**Problem to solve**: Please repeat the lines below, exactly and only, from the one that holds "(enginePatternBroadcast base addr) s)" through the one that holds "def broadcastResult (id".

**Data**:
■ ■ ■ ■
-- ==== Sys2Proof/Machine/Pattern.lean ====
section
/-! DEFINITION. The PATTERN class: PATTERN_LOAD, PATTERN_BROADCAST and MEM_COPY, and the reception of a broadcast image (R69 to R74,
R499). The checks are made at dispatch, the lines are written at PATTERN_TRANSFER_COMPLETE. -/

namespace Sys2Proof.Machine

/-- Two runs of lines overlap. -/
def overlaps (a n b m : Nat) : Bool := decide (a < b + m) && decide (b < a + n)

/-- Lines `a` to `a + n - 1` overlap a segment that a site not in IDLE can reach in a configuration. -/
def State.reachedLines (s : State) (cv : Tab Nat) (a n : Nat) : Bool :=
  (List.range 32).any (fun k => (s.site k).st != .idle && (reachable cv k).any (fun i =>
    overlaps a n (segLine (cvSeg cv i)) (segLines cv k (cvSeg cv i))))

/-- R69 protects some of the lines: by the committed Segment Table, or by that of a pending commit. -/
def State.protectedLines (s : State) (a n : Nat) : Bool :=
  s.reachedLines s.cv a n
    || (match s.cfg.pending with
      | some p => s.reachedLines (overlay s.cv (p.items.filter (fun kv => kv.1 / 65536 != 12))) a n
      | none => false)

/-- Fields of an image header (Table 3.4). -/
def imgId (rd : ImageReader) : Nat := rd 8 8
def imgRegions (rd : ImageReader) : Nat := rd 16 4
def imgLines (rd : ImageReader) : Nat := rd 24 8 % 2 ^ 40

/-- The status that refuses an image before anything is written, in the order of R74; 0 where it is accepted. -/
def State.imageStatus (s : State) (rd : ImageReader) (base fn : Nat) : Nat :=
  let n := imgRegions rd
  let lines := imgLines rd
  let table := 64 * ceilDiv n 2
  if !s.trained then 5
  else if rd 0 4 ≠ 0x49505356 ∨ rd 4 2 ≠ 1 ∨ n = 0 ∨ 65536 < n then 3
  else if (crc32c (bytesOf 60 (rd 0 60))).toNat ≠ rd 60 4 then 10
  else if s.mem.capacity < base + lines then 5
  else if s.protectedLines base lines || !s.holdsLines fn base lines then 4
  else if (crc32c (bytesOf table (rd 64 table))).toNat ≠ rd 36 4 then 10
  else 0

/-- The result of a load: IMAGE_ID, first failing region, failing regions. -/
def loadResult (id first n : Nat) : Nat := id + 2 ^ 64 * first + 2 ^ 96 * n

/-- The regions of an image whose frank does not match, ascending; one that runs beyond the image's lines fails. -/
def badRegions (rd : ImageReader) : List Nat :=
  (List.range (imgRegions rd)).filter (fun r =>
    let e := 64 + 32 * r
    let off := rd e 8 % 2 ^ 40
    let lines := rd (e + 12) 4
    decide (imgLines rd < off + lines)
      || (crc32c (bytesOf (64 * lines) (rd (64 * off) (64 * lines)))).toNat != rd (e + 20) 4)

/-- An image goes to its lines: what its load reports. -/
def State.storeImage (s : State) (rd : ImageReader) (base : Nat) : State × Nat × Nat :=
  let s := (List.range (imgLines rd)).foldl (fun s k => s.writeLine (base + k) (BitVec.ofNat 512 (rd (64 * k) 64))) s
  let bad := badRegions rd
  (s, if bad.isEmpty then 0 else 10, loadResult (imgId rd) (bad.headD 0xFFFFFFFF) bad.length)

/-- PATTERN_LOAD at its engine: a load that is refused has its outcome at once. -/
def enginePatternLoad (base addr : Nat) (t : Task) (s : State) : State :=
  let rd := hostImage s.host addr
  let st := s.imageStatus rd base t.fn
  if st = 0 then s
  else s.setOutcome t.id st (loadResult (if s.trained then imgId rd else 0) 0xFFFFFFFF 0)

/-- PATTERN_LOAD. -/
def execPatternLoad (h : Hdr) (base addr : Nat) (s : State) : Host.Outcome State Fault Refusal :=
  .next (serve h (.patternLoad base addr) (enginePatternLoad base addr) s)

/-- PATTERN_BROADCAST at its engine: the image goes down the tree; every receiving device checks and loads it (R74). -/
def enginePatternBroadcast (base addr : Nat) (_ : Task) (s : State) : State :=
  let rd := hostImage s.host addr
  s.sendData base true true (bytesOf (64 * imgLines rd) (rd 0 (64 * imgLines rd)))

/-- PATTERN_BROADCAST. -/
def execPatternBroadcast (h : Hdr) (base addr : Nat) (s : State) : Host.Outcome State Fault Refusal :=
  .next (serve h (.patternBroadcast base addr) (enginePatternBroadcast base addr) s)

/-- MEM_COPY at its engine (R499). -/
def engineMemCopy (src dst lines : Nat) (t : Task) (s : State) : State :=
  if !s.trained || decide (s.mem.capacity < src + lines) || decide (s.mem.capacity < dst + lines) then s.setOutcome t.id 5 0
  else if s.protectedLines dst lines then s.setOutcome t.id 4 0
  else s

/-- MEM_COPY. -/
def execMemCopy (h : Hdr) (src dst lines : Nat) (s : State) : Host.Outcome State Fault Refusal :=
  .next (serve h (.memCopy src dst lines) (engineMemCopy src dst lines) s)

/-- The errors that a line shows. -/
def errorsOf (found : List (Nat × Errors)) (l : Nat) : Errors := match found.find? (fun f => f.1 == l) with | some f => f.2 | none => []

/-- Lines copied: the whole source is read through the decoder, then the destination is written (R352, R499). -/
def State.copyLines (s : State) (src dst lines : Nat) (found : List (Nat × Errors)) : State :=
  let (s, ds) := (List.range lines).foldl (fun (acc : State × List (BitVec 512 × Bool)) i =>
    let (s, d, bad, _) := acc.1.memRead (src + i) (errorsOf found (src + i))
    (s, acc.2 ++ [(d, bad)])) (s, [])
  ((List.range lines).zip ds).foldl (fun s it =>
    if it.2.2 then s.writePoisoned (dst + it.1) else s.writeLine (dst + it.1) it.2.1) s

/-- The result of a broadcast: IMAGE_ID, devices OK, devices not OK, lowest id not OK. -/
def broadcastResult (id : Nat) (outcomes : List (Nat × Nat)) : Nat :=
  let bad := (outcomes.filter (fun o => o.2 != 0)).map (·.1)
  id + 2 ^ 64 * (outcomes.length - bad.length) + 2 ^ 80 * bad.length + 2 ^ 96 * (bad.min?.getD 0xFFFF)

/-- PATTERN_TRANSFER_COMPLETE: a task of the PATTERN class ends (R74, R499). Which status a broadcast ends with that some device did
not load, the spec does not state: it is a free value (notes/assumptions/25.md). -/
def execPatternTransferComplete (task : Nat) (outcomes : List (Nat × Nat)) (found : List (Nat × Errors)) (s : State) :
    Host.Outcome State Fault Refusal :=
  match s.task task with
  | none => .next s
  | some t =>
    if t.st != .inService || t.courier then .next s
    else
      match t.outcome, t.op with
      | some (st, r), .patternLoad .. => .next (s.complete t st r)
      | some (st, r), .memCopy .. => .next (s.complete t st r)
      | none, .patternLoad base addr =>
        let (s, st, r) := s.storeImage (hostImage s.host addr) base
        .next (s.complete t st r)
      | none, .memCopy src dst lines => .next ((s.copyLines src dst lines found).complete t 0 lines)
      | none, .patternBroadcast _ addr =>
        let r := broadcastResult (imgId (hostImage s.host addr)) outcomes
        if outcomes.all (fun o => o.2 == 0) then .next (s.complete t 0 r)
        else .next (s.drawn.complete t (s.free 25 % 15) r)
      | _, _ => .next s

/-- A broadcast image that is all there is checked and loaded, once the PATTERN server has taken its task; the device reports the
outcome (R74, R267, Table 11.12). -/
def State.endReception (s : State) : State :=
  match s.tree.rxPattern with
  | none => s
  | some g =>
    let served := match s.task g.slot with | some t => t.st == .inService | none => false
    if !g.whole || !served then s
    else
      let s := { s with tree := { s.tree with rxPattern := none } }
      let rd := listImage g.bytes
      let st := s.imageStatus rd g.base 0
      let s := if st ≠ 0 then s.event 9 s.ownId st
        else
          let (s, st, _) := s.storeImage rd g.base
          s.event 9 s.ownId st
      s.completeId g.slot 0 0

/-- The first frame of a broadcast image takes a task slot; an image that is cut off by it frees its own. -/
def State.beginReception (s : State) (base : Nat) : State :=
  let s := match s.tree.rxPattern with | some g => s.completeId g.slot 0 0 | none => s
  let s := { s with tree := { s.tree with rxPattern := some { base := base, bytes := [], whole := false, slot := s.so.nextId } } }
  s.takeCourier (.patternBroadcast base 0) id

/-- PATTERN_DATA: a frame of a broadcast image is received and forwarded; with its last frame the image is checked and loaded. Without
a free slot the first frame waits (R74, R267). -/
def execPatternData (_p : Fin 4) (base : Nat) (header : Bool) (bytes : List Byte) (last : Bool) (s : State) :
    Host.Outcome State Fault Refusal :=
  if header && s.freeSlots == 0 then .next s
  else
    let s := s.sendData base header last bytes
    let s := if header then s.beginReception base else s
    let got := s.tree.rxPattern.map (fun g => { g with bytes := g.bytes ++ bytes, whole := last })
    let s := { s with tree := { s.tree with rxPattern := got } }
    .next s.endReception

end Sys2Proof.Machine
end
■ ■ ■ ■
**Final answer**:
  .next (serve h (.patternBroadcast base addr) (enginePatternBroadcast base addr) s)

/-- MEM_COPY at its engine (R499). -/
def engineMemCopy (src dst lines : Nat) (t : Task) (s : State) : State :=
  if !s.trained || decide (s.mem.capacity < src + lines) || decide (s.mem.capacity < dst + lines) then s.setOutcome t.id 5 0
  else if s.protectedLines dst lines then s.setOutcome t.id 4 0
  else s

/-- MEM_COPY. -/
def execMemCopy (h : Hdr) (src dst lines : Nat) (s : State) : Host.Outcome State Fault Refusal :=
  .next (serve h (.memCopy src dst lines) (engineMemCopy src dst lines) s)

/-- The errors that a line shows. -/
def errorsOf (found : List (Nat × Errors)) (l : Nat) : Errors := match found.find? (fun f => f.1 == l) with | some f => f.2 | none => []

/-- Lines copied: the whole source is read through the decoder, then the destination is written (R352, R499). -/
def State.copyLines (s : State) (src dst lines : Nat) (found : List (Nat × Errors)) : State :=
  let (s, ds) := (List.range lines).foldl (fun (acc : State × List (BitVec 512 × Bool)) i =>
    let (s, d, bad, _) := acc.1.memRead (src + i) (errorsOf found (src + i))
    (s, acc.2 ++ [(d, bad)])) (s, [])
  ((List.range lines).zip ds).foldl (fun s it =>
    if it.2.2 then s.writePoisoned (dst + it.1) else s.writeLine (dst + it.1) it.2.1) s

/-- The result of a broadcast: IMAGE_ID, devices OK, devices not OK, lowest id not OK. -/
def broadcastResult (id : Nat) (outcomes : List (Nat × Nat)) : Nat :=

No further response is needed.